* **PROBLEM STATEMENT**: The data below holds a line containing "va.extractLsb' 0 18" and a line containing "match s.leafOf d"; please quote exactly those two lines and every line between them, and nothing else.

━━ ENTRIES SUPPLIED ━━

/-- A field that R116 or R118 fixes does not hold its value (R117; DEDUCED, log entry 25). -/
def blkBad (b : List Word) : Bool :=
  let t := blkType b
  let aux := t != 2 && t != 3 && dw b 7 != 0
  decide (7 < t) || (dw b 0).extractLsb' 48 16 != 0#16 || (dw b 0).extractLsb' 4 4 != 0#4 || (dw b 3).extractLsb' 40 24 != 0#24
    || aux
    || match t with
      | 0 => (dw b 4).extractLsb' 60 4 != 0#4
      | 4 => (dw b 0).extractLsb' 16 8 != 0#8 || dw b 2 &&& ~~~0x000FFFFFFFFF0300#64 != 0 || dw b 3 != 0
          || (dw b 4).extractLsb' 8 56 != 0#56
      | 5 => (dw b 0).extractLsb' 16 8 != 0#8 || (dw b 2).extractLsb' 30 34 != 0#34
      | 6 => (dw b 0).extractLsb' 8 8 != 0#8 || dw b 1 != 0
      | 7 => (dw b 0).extractLsb' 16 8 != 0#8 || (dw b 2).extractLsb' 12 52 != 0#52 || dw b 3 != 256
      | _ => false

/-! ## Promises and tags (R127, R128, R328) -/

/-- The nominal router of a part (R328). -/
def nominalRouter (v : Nat) : Nat × Nat :=
  if v < 4608 then
    let c := v / 192
    let i := v % 192
    (10 * (c % 6) + i % 10, 20 * (c / 6) + i / 10)
  else
    let c := clusterOf v
    let r := if v < 4704 then 13 * (c % 6) + (v - 4608) % 4
      else if v < 4728 then 13 * (c % 6) + 4
      else if v < 4920 then 13 * (c % 6) + 5 + (v - 4728) % 8
      else 78
    (60 + r % 4, 20 * (c / 6) + r / 4)

/-- Distance on a ring. -/
def ringDist (n a b : Nat) : Nat := min ((a + n - b) % n) ((b + n - a) % n)

/-- The hop count of two parts (R328). -/
def hops (a b : Nat) : Nat :=
  let p := nominalRouter a
  let q := nominalRouter b
  ringDist 64 p.1 q.1 + ringDist 80 p.2 q.2

/-- Copy hart h of a device, by index. -/
def Device.copyHart (v : Device) (h : Nat) : CopyHart := (Table.find v.copy h).getD CopyHart.reset

/-- Change a copy hart. -/
def State.modCopy (s : State) (d h : Nat) (f : CopyHart → CopyHart) : State :=
  s.modDev d fun v => { v with copy := Table.set v.copy h (f (v.copyHart h)) }

/-- The VCN of a copy hart. -/
def copyVcn (h : Nat) : Nat := 4608 + h

/-- Whether the command of a 9-bit count is complete (R128). -/
def CopyHart.complete (c : CopyHart) (tag : Nat) : Bool :=
  let back := (c.accepted + 511 - tag % 512) % 512
  decide (back + 1 ≤ c.accepted) && decide (c.accepted - 1 - back < c.completed)

/-- The absolute form of a relative local-storage VA (R116). -/
def absVa (va : VA) (vcn : Nat) : VA :=
  if va.extractLsb' 68 4 = 0x9#4 then
    match lsCore va vcn with
    | .ok v => match meshOf v with
      | some (x, y) => 0x8#4 ++ 0#37 ++ BitVec.ofNat 6 y ++ BitVec.ofNat 7 x ++ va.extractLsb' 0 18
      | none => va
    | .error _ => va
  else va

/-- The leaf of tenant t that maps the page holding a VA, of any tier (R120). -/
def State.leafOf (s : State) (d t : Nat) (va : VA) : Except VaFault (Word × Nat × Nat) :=
  if va.getLsbD 71 then .error (0x03, 1)
  else match s.rootOf d t with
    | .error f => .error f
    | .ok root => s.walkFrom d (va.toNat % 2 ^ 71) true [0, 1, 2, 3, 4] root

/-- B of R127; that of a MIGRATE whose page no leaf maps at the acceptance, of which the spec says only 'page size', is 0 (DESIGN
CHOICE, log entry 75). -/
def State.blkBytes (s : State) (d : Nat) (b : List Word) : Nat :=
  match blkType b with
  | 0 => blkLen b * blkRows b
  | 2 => blkCount b * blkLen b
  | 3 => blkBags b * blkK b * (4 * blkRowLen b + 8)
  | 4 => match s.leafOf d ((dw b 4).extractLsb' 0 8).toNat (blkVa b 8 1) with
    | .ok (_, _, bits) => 2 ^ bits
    | .error _ => 0
  | 7 => 256
  | _ => blkLen b

/-! ## Acceptance (R115 to R117, R127) -/

/-- A word that an answer reports as a trap's tval. -/
def trapAns (cause : Nat) (tval : Word) (sub : Nat) (vahi : Byte) : Ans := .trap cause tval sub 0 vahi

/-- The mailbox or the barrier may be written by the issuer (R117); none is the whole VA 0. -/
def State.mayWrite (s : State) (who : Issuer) (va : VA) (p : Perm) : Option Ans :=
  if va = 0#72 then none
  else match s.resolveAt who.dev who va p 8 false with
    | .error f => some (trapAns f.1 (va.extractLsb' 0 64) f.2 (va.extractLsb' 64 8))
    | .ok t =>
      if regionOf t.loc = .ls ∧ lsVcn t.loc ≠ who.vcn ∧ !who.sup ∧ (s.core who.dev (lsVcn t.loc)).tenant ≠ some who.tenant then
        some (trapAns 0x05 (va.extractLsb' 0 64) 2 (va.extractLsb' 64 8))
      else none

/-- The checks of R117 on a block: the answer that traps, if one fails. -/
def State.blkFault (s : State) (who : Issuer) (va : VA) (b : List Word) : Option Ans :=
  let tv := va.extractLsb' 0 64
  let mb := blkVa b 24 5
  let bar := blkVa b 32 6
  if blkBad b || ((blkType b == 4 || blkType b == 7) && !who.sup) then some (trapAns 0x00 tv 0 0)
  else if mb.toNat % 16 ≠ 0 then some (trapAns 0x02 (mb.extractLsb' 0 64) 0 (mb.extractLsb' 64 8))
  else if bar.toNat % 8 ≠ 0 then some (trapAns 0x02 (bar.extractLsb' 0 64) 0 (bar.extractLsb' 64 8))
  else match s.mayWrite who mb .sync with
    | some a => some a
    | none => s.mayWrite who bar .writeOnly

/-- The walks that the acceptance of a block needs meet a home that holds an entry (R38, R41). -/
def State.blkHeld (s : State) (who : Issuer) (b : List Word) : Bool :=
  let held := fun (va : VA) (p : Perm) => va != 0#72 && (match s.resolveAt who.dev who va p 8 false with
    | .error f => f == walkHeld
    | .ok _ => false)
  held (blkVa b 24 5) .sync || held (blkVa b 32 6) .writeOnly
    || blkType b == 4 && (match s.leafOf who.dev ((dw b 4).extractLsb' 0 8).toNat (blkVa b 8 1) with
      | .error f => f == walkHeld
      | .ok _ => false)

/-- The dwords of a block from dword k on, as ordinary loads at their homes: a refusal traps with its own address (R115, R336). -/
def State.blkRead (s : State) (who : Issuer) (loc : Nat) (va : VA) (k : Nat) : Nat → Got (Except Ans (List Word))
  | 0 => .ok (.ok [])
  | n + 1 =>
    let l := loc + 8 * k
    let a := vaAdd va (8 * k)
    let r : Req := ⟨who, who.dev, a, some l, false, .load 8 false, .nowhere⟩
    match s.refusal r l with
    | some c => .ok (.error (trapAns 0x05 (a.extractLsb' 0 64) c (a.extractLsb' 64 8)))
    | none =>
      if (s.moveHolds r l).isSome then .wait
      else match s.blkRead who loc va (k + 1) n with
        | .ok (.ok b) => .ok (.ok (s.seen r (s.atPort l) :: b))
        | g => g

/-- A copy hart takes up a CPYQ with a place free: the state and the answer, or none while a home holds a dword of the block (R115, R117,
R127). The count in the tag is the one before its increase, so the first command has count 0: the spec says only that each acceptance
increases it (R128; DESIGN CHOICE, log entry 76). -/
def State.acceptCopy (s : State) (who : Issuer) (h loc : Nat) (va : VA) : Option (State × Ans) :=
  let d := who.dev
  if (s.core d (copyVcn h)).failed then some (s, .nack 3)
  else match s.blkRead who loc va 0 8 with
    | .wait | .fault _ _ => none
    | .ok (.error a) => some (s, a)
    | .ok (.ok b) =>
      if s.blkHeld who b then none
      else match s.blkFault who va b with
        | some a => some (s, a)
        | none =>
          let c := (s.dev d).copyHart h
          let bytes := s.blkBytes d b
          let ahead := c.queue.foldl (fun a q => a + q.bytes) 0
          let margin := (s.core d who.vcn).cpymargin.toNat % 2 ^ 32
          let prom := (s.dev d).cycle + 180 + (ahead + bytes + 182) / 183 + 2 * hops (copyVcn h) who.vcn + 64 * c.queue.length + margin
          let tag := BitVec.ofNat 7 h ++ BitVec.ofNat 9 c.accepted
          let cmd : CopyCmd := ⟨who, b, absVa (blkVa b 8 1) who.vcn, absVa (blkVa b 16 2) who.vcn, absVa (blkVa b 24 5) who.vcn,
            absVa (blkVa b 32 6) who.vcn, absVa (blkVa b 40 7) who.vcn, tag, bytes⟩
          some ((s.trip { who with vcn := copyVcn h } loc).modCopy d h fun c => { c with queue := c.queue ++ [cmd], accepted := c.accepted + 1 },
            .vals [tag ++ BitVec.ofNat 48 prom])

━━━

* **RESULT OF THE EXERCISE**:
      | some (x, y) => 0x8#4 ++ 0#37 ++ BitVec.ofNat 6 y ++ BitVec.ofNat 7 x ++ va.extractLsb' 0 18
      | none => va
    | .error _ => va
  else va

/-- The leaf of tenant t that maps the page holding a VA, of any tier (R120). -/
def State.leafOf (s : State) (d t : Nat) (va : VA) : Except VaFault (Word × Nat × Nat) :=
  if va.getLsbD 71 then .error (0x03, 1)
  else match s.rootOf d t with
    | .error f => .error f
    | .ok root => s.walkFrom d (va.toNat % 2 ^ 71) true [0, 1, 2, 3, 4] root

/-- B of R127; that of a MIGRATE whose page no leaf maps at the acceptance, of which the spec says only 'page size', is 0 (DESIGN
CHOICE, log entry 75). -/
def State.blkBytes (s : State) (d : Nat) (b : List Word) : Nat :=
  match blkType b with
  | 0 => blkLen b * blkRows b
  | 2 => blkCount b * blkLen b
  | 3 => blkBags b * blkK b * (4 * blkRowLen b + 8)
  | 4 => match s.leafOf d ((dw b 4).extractLsb' 0 8).toNat (blkVa b 8 1) with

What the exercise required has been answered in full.